- _Exercise prompt_
Scan the material for the string "toNat" and copy out every line in which it occurs.

- _Input records_
Segment Open
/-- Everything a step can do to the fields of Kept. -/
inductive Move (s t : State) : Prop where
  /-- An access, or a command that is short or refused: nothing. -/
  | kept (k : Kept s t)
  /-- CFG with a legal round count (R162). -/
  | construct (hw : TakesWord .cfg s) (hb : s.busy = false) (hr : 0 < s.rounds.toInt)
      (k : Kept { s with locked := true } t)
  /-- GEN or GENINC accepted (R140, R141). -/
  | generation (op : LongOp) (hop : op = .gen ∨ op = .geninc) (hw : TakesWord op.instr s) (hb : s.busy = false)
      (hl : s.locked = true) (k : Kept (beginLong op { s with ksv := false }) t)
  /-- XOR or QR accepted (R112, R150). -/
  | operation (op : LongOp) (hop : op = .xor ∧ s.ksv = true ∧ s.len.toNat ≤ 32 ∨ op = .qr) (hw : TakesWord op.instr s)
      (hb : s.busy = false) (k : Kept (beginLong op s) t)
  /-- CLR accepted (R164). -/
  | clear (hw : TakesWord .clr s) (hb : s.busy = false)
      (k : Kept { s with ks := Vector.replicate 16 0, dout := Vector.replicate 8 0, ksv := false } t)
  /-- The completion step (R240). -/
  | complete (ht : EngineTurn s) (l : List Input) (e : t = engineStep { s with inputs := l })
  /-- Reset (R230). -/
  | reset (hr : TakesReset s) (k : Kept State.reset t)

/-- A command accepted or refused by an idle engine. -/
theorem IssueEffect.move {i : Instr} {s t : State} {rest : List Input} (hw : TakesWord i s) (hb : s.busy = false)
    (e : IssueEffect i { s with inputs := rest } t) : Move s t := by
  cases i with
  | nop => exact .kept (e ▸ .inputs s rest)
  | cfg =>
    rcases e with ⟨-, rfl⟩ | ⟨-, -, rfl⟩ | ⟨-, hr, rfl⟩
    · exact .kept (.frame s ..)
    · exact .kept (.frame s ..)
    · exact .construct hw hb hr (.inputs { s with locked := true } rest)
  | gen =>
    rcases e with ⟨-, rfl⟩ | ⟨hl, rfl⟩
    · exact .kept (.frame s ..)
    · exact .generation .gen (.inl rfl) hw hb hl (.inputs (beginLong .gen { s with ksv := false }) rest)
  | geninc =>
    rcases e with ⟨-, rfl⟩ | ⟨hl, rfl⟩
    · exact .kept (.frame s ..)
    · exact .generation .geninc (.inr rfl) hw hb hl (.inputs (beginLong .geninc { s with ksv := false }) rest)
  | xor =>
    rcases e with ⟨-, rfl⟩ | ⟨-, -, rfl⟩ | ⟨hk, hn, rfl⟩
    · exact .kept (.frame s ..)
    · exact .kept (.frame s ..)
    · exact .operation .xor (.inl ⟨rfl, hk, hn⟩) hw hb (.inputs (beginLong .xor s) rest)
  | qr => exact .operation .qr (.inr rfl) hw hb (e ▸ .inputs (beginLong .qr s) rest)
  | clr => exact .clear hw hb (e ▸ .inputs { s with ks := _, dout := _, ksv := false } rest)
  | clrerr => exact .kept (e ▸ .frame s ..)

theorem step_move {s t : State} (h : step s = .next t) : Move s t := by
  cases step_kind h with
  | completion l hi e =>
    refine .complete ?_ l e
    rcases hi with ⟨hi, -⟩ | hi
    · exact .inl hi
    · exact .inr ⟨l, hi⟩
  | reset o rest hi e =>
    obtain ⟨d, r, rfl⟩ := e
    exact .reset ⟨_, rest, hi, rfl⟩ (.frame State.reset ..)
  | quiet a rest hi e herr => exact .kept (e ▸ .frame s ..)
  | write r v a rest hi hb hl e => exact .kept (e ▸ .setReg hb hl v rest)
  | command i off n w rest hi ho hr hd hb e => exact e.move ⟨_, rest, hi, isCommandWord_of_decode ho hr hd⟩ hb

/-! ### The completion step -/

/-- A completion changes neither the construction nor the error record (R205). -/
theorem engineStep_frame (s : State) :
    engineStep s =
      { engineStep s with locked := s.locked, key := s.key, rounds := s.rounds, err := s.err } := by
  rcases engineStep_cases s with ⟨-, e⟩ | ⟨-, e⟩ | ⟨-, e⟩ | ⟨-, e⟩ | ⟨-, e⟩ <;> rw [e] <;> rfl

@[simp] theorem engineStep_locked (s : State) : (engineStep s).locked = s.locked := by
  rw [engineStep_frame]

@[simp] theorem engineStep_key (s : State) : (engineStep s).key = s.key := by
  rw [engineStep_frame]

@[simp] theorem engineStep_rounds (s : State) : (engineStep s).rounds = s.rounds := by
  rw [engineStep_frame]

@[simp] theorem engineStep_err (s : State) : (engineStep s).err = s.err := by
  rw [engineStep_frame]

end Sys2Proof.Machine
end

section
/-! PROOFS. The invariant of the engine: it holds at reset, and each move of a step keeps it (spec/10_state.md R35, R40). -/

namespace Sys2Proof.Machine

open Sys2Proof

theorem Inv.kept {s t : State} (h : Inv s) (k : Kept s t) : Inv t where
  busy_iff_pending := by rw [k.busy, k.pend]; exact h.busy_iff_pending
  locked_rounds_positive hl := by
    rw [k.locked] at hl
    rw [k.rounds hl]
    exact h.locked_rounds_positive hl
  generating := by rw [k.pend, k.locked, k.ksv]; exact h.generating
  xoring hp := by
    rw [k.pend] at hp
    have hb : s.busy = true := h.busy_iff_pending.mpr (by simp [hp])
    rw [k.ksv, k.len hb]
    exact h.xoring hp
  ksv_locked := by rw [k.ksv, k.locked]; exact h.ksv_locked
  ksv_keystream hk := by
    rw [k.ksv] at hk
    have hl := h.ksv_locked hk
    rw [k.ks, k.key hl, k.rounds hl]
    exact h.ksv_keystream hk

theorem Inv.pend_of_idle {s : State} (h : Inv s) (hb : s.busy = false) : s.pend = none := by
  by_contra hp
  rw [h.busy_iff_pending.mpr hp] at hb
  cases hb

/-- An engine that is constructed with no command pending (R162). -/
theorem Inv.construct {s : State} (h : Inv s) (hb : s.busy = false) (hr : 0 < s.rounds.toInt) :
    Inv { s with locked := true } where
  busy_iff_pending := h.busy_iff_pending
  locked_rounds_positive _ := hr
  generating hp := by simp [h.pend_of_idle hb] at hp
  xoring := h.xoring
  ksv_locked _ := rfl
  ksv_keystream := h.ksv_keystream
Segment Closed
Segment Open
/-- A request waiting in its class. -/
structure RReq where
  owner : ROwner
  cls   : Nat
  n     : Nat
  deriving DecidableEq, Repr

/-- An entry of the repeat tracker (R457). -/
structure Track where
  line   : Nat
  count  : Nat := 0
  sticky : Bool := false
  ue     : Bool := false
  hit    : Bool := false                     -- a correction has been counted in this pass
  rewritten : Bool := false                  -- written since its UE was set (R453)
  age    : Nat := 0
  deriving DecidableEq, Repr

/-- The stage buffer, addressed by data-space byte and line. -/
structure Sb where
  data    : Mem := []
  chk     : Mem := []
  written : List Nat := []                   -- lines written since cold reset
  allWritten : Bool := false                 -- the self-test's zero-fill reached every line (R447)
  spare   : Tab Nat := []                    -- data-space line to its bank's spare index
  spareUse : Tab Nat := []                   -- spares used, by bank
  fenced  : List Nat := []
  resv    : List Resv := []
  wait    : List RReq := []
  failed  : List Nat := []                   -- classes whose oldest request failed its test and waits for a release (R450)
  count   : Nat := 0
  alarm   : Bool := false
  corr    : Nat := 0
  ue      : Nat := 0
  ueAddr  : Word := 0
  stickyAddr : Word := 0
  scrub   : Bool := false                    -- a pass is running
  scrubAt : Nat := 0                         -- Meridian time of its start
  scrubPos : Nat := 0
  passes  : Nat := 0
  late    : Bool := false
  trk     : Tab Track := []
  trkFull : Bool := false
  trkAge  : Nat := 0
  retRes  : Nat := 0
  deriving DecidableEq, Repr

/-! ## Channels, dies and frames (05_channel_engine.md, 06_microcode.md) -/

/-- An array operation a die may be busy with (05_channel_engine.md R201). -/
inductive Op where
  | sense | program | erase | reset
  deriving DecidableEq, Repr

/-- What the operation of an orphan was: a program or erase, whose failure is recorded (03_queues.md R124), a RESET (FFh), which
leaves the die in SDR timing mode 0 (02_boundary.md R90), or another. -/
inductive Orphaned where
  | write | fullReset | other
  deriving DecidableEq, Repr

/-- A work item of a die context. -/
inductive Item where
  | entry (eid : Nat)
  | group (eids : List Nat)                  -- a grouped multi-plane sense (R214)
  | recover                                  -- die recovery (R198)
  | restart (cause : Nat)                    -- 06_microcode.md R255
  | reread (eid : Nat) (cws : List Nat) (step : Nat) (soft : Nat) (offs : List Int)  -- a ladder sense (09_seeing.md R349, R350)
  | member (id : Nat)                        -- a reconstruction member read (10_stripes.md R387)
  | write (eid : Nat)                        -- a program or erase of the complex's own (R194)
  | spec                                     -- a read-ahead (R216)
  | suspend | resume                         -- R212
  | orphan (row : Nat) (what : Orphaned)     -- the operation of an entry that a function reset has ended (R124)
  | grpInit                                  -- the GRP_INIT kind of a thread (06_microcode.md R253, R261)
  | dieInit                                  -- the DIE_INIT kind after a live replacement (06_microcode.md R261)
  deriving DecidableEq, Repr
Segment Closed
Segment Open
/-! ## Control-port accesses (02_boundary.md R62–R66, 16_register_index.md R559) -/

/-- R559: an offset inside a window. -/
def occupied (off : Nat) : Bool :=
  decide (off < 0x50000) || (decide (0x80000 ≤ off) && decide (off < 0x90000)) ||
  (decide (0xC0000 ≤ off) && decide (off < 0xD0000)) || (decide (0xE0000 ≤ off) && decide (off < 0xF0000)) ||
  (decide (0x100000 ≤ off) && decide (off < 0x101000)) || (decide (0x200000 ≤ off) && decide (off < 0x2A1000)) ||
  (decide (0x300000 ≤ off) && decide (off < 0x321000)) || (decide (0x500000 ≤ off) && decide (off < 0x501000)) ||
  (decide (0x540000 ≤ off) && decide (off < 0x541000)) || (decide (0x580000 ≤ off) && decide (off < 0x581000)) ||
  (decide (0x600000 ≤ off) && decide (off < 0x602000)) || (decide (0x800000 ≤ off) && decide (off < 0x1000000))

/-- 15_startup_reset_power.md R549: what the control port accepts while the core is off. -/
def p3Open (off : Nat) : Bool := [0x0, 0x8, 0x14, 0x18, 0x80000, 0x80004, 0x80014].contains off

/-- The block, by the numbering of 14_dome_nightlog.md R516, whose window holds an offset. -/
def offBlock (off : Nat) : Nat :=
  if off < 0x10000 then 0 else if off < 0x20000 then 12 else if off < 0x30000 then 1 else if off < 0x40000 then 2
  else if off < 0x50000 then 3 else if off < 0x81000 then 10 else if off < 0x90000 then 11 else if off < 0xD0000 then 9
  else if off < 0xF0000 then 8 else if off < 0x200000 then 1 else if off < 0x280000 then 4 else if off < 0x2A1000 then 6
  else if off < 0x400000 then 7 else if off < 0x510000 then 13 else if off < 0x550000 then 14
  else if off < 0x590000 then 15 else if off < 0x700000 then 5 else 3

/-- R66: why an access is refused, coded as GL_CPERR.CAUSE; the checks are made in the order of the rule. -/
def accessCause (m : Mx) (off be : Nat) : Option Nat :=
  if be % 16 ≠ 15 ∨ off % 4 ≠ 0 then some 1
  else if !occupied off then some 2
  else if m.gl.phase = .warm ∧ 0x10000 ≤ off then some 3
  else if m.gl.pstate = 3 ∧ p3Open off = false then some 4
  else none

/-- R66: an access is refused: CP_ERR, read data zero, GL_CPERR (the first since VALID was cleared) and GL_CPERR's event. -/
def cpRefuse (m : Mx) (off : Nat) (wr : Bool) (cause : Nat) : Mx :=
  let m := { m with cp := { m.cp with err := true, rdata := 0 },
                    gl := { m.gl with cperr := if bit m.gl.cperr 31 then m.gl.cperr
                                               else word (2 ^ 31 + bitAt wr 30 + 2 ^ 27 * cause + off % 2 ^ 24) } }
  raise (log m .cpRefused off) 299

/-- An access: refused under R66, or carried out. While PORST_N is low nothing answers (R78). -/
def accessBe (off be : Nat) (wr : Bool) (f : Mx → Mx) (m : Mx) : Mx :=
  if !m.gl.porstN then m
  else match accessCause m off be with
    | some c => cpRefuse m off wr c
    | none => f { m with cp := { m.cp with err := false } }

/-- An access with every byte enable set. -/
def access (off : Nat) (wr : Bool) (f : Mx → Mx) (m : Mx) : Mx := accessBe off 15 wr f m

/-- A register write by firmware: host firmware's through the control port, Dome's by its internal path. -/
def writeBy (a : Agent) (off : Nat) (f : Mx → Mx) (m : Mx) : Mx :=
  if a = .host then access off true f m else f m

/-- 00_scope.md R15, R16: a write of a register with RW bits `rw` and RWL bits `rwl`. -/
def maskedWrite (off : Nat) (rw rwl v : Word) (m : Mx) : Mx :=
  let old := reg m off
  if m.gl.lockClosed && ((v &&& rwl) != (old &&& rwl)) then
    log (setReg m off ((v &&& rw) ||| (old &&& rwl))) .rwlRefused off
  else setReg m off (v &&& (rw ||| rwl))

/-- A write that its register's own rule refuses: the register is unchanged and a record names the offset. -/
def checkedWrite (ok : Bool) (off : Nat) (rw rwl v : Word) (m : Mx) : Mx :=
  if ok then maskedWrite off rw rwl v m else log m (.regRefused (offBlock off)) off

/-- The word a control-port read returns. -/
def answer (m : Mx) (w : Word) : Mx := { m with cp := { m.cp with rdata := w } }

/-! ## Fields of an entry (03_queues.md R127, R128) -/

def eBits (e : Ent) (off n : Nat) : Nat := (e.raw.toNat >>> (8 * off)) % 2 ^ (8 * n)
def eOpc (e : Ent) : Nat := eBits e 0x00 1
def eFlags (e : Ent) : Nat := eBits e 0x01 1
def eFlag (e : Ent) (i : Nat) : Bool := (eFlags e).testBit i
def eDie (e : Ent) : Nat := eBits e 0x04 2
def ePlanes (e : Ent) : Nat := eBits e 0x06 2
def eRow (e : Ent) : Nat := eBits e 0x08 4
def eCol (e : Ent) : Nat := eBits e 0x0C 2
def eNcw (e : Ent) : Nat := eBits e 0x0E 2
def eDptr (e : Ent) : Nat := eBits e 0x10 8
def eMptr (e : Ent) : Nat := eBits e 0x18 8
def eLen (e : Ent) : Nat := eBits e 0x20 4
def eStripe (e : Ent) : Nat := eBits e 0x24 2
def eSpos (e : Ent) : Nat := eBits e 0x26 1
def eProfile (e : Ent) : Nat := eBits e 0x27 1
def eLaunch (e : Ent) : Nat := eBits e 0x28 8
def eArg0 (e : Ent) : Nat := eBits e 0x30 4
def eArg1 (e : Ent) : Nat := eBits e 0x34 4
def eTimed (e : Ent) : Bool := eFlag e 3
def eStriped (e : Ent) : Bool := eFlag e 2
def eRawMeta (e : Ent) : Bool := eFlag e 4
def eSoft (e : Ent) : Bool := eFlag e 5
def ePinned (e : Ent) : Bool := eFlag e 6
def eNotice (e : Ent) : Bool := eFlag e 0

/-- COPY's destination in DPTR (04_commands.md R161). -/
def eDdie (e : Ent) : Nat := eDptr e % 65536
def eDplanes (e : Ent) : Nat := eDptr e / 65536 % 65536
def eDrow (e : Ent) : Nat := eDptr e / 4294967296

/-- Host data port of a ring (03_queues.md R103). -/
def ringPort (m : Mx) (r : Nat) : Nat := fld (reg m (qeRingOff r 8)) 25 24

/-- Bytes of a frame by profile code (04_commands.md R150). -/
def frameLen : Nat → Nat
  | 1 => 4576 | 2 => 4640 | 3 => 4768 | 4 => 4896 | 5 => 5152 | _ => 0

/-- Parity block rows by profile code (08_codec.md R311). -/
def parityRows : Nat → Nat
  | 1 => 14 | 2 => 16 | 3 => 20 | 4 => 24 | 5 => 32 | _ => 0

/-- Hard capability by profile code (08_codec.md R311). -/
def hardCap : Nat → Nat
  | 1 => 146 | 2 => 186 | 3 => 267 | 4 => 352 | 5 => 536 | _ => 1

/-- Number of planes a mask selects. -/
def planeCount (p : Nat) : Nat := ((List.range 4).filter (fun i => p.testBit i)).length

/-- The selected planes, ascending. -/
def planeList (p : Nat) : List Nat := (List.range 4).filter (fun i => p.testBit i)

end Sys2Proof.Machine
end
Segment Closed
- _Answer below_
  | operation (op : LongOp) (hop : op = .xor ∧ s.ksv = true ∧ s.len.toNat ≤ 32 ∨ op = .qr) (hw : TakesWord op.instr s)
def eBits (e : Ent) (off n : Nat) : Nat := (e.raw.toNat >>> (8 * off)) % 2 ^ (8 * n)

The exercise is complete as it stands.